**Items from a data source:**

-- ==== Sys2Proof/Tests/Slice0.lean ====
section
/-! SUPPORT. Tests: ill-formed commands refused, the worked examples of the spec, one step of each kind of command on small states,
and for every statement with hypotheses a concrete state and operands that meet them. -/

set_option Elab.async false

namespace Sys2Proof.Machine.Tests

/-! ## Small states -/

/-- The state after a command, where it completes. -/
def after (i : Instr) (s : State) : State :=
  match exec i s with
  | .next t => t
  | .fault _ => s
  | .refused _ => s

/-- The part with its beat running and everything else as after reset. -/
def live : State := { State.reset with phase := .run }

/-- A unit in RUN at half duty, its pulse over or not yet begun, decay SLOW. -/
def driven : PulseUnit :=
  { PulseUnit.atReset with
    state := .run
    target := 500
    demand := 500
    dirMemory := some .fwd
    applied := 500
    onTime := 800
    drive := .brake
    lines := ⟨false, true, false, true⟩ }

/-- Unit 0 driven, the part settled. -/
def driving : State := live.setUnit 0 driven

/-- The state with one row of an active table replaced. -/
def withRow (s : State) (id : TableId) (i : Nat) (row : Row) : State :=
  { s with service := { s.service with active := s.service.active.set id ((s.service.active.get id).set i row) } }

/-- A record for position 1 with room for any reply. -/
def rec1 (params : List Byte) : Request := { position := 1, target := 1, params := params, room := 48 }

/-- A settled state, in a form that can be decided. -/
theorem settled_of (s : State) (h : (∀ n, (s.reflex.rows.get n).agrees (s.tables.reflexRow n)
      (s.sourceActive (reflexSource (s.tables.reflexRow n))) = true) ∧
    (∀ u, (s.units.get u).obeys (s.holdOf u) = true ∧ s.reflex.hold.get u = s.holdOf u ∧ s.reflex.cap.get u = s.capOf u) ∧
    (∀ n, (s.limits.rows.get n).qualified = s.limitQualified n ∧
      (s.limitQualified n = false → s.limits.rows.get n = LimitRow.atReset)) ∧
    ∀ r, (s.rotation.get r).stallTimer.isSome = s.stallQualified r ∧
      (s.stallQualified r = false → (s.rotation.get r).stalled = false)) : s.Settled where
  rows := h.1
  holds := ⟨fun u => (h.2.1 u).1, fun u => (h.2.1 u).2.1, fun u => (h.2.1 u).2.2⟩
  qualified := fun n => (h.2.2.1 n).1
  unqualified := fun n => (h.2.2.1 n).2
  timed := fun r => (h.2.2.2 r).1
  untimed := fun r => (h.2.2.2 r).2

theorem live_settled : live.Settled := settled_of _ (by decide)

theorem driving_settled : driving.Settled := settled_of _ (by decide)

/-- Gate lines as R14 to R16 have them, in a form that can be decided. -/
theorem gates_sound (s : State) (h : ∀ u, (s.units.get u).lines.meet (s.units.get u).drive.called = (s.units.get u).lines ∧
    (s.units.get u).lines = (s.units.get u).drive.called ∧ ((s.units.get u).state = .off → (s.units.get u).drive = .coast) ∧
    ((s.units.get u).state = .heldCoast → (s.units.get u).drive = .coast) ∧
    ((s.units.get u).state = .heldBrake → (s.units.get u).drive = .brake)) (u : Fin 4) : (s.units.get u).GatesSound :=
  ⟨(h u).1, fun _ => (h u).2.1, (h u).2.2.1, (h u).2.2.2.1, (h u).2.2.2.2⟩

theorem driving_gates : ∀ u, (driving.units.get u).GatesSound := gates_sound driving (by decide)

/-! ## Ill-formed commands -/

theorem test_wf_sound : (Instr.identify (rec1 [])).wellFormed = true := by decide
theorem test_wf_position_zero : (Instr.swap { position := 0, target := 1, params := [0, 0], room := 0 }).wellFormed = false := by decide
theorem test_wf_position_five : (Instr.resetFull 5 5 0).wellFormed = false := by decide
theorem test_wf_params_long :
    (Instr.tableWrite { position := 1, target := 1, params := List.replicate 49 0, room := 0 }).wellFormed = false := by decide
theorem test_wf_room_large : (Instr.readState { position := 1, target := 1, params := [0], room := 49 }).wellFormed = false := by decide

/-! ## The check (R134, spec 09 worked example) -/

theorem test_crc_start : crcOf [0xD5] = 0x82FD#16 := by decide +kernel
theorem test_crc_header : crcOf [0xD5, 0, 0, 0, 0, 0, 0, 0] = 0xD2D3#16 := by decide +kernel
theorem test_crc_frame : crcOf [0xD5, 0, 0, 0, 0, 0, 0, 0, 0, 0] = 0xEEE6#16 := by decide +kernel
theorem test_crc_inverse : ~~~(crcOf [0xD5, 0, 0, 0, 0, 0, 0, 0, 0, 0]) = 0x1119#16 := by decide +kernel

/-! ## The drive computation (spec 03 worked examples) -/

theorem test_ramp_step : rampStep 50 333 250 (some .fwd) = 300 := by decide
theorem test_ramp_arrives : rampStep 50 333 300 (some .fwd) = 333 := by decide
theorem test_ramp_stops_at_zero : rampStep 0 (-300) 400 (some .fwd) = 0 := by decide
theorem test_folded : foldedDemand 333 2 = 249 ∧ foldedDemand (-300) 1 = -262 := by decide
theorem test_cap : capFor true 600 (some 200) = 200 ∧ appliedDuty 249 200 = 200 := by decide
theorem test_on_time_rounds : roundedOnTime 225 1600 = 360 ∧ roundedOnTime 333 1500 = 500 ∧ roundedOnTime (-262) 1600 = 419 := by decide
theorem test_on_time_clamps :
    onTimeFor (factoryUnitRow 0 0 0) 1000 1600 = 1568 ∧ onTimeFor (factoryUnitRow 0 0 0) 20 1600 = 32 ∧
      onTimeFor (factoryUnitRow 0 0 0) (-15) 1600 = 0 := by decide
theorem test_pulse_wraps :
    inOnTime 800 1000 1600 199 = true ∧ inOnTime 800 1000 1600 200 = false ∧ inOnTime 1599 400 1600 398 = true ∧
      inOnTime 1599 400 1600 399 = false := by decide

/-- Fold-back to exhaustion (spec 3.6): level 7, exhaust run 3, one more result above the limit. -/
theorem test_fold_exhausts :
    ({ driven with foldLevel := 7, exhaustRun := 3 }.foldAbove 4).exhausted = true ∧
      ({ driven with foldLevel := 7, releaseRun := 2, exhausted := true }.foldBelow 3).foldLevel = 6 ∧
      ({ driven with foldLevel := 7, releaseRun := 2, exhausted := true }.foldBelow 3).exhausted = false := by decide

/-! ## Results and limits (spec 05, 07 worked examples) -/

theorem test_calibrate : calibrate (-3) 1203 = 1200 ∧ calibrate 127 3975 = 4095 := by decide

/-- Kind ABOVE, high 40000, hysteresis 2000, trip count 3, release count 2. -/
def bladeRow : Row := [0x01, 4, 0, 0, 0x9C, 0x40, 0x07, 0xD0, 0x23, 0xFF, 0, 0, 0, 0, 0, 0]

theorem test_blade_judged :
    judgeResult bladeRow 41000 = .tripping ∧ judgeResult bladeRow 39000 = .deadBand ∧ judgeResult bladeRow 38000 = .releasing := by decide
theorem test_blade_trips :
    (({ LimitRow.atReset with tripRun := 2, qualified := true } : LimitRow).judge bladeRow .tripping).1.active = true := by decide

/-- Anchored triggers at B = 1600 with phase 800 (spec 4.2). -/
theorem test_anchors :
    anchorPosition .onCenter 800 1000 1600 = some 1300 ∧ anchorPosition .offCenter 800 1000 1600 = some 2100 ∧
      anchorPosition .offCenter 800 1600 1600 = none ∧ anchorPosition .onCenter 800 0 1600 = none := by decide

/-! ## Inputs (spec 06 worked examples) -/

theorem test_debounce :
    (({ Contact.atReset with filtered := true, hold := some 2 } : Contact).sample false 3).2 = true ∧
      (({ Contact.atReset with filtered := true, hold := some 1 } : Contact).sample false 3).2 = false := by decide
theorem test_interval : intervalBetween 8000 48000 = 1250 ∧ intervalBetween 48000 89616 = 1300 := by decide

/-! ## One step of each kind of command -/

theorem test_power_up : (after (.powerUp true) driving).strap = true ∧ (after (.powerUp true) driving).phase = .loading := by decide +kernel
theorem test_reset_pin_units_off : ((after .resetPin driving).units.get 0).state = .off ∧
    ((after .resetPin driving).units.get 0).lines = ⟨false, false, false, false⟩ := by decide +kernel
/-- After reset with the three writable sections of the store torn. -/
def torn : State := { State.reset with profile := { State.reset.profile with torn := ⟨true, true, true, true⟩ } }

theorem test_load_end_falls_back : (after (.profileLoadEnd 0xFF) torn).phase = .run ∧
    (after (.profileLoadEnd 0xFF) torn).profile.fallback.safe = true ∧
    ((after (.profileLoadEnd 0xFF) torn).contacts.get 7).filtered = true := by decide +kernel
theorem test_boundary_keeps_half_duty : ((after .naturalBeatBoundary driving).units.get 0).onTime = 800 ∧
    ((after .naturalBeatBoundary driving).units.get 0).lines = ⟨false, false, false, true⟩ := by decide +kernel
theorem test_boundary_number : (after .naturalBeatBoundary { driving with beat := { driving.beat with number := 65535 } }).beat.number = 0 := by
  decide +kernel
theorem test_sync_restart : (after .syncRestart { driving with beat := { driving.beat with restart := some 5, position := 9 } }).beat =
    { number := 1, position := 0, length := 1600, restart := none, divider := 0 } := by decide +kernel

**Exercise requirements:** Could you restate, word for word, the lines above from the one with "lines := ⟨false, true, false, true⟩" to the one with "Ill-formed commands -/", both included?

**Answer box:**
    lines := ⟨false, true, false, true⟩ }

/-- Unit 0 driven, the part settled. -/
def driving : State := live.setUnit 0 driven

/-- The state with one row of an active table replaced. -/
def withRow (s : State) (id : TableId) (i : Nat) (row : Row) : State :=
  { s with service := { s.service with active := s.service.active.set id ((s.service.active.get id).set i row) } }

/-- A record for position 1 with room for any reply. -/
def rec1 (params : List Byte) : Request := { position := 1, target := 1, params := params, room := 48 }

/-- A settled state, in a form that can be decided. -/
theorem settled_of (s : State) (h : (∀ n, (s.reflex.rows.get n).agrees (s.tables.reflexRow n)
      (s.sourceActive (reflexSource (s.tables.reflexRow n))) = true) ∧
    (∀ u, (s.units.get u).obeys (s.holdOf u) = true ∧ s.reflex.hold.get u = s.holdOf u ∧ s.reflex.cap.get u = s.capOf u) ∧
    (∀ n, (s.limits.rows.get n).qualified = s.limitQualified n ∧
      (s.limitQualified n = false → s.limits.rows.get n = LimitRow.atReset)) ∧
    ∀ r, (s.rotation.get r).stallTimer.isSome = s.stallQualified r ∧
      (s.stallQualified r = false → (s.rotation.get r).stalled = false)) : s.Settled where
  rows := h.1
  holds := ⟨fun u => (h.2.1 u).1, fun u => (h.2.1 u).2.1, fun u => (h.2.1 u).2.2⟩
  qualified := fun n => (h.2.2.1 n).1
  unqualified := fun n => (h.2.2.1 n).2
  timed := fun r => (h.2.2.2 r).1
  untimed := fun r => (h.2.2.2 r).2

theorem live_settled : live.Settled := settled_of _ (by decide)

theorem driving_settled : driving.Settled := settled_of _ (by decide)

/-- Gate lines as R14 to R16 have them, in a form that can be decided. -/
theorem gates_sound (s : State) (h : ∀ u, (s.units.get u).lines.meet (s.units.get u).drive.called = (s.units.get u).lines ∧
    (s.units.get u).lines = (s.units.get u).drive.called ∧ ((s.units.get u).state = .off → (s.units.get u).drive = .coast) ∧
    ((s.units.get u).state = .heldCoast → (s.units.get u).drive = .coast) ∧
    ((s.units.get u).state = .heldBrake → (s.units.get u).drive = .brake)) (u : Fin 4) : (s.units.get u).GatesSound :=
  ⟨(h u).1, fun _ => (h u).2.1, (h u).2.2.1, (h u).2.2.2.1, (h u).2.2.2.2⟩

theorem driving_gates : ∀ u, (driving.units.get u).GatesSound := gates_sound driving (by decide)

/-! ## Ill-formed commands -/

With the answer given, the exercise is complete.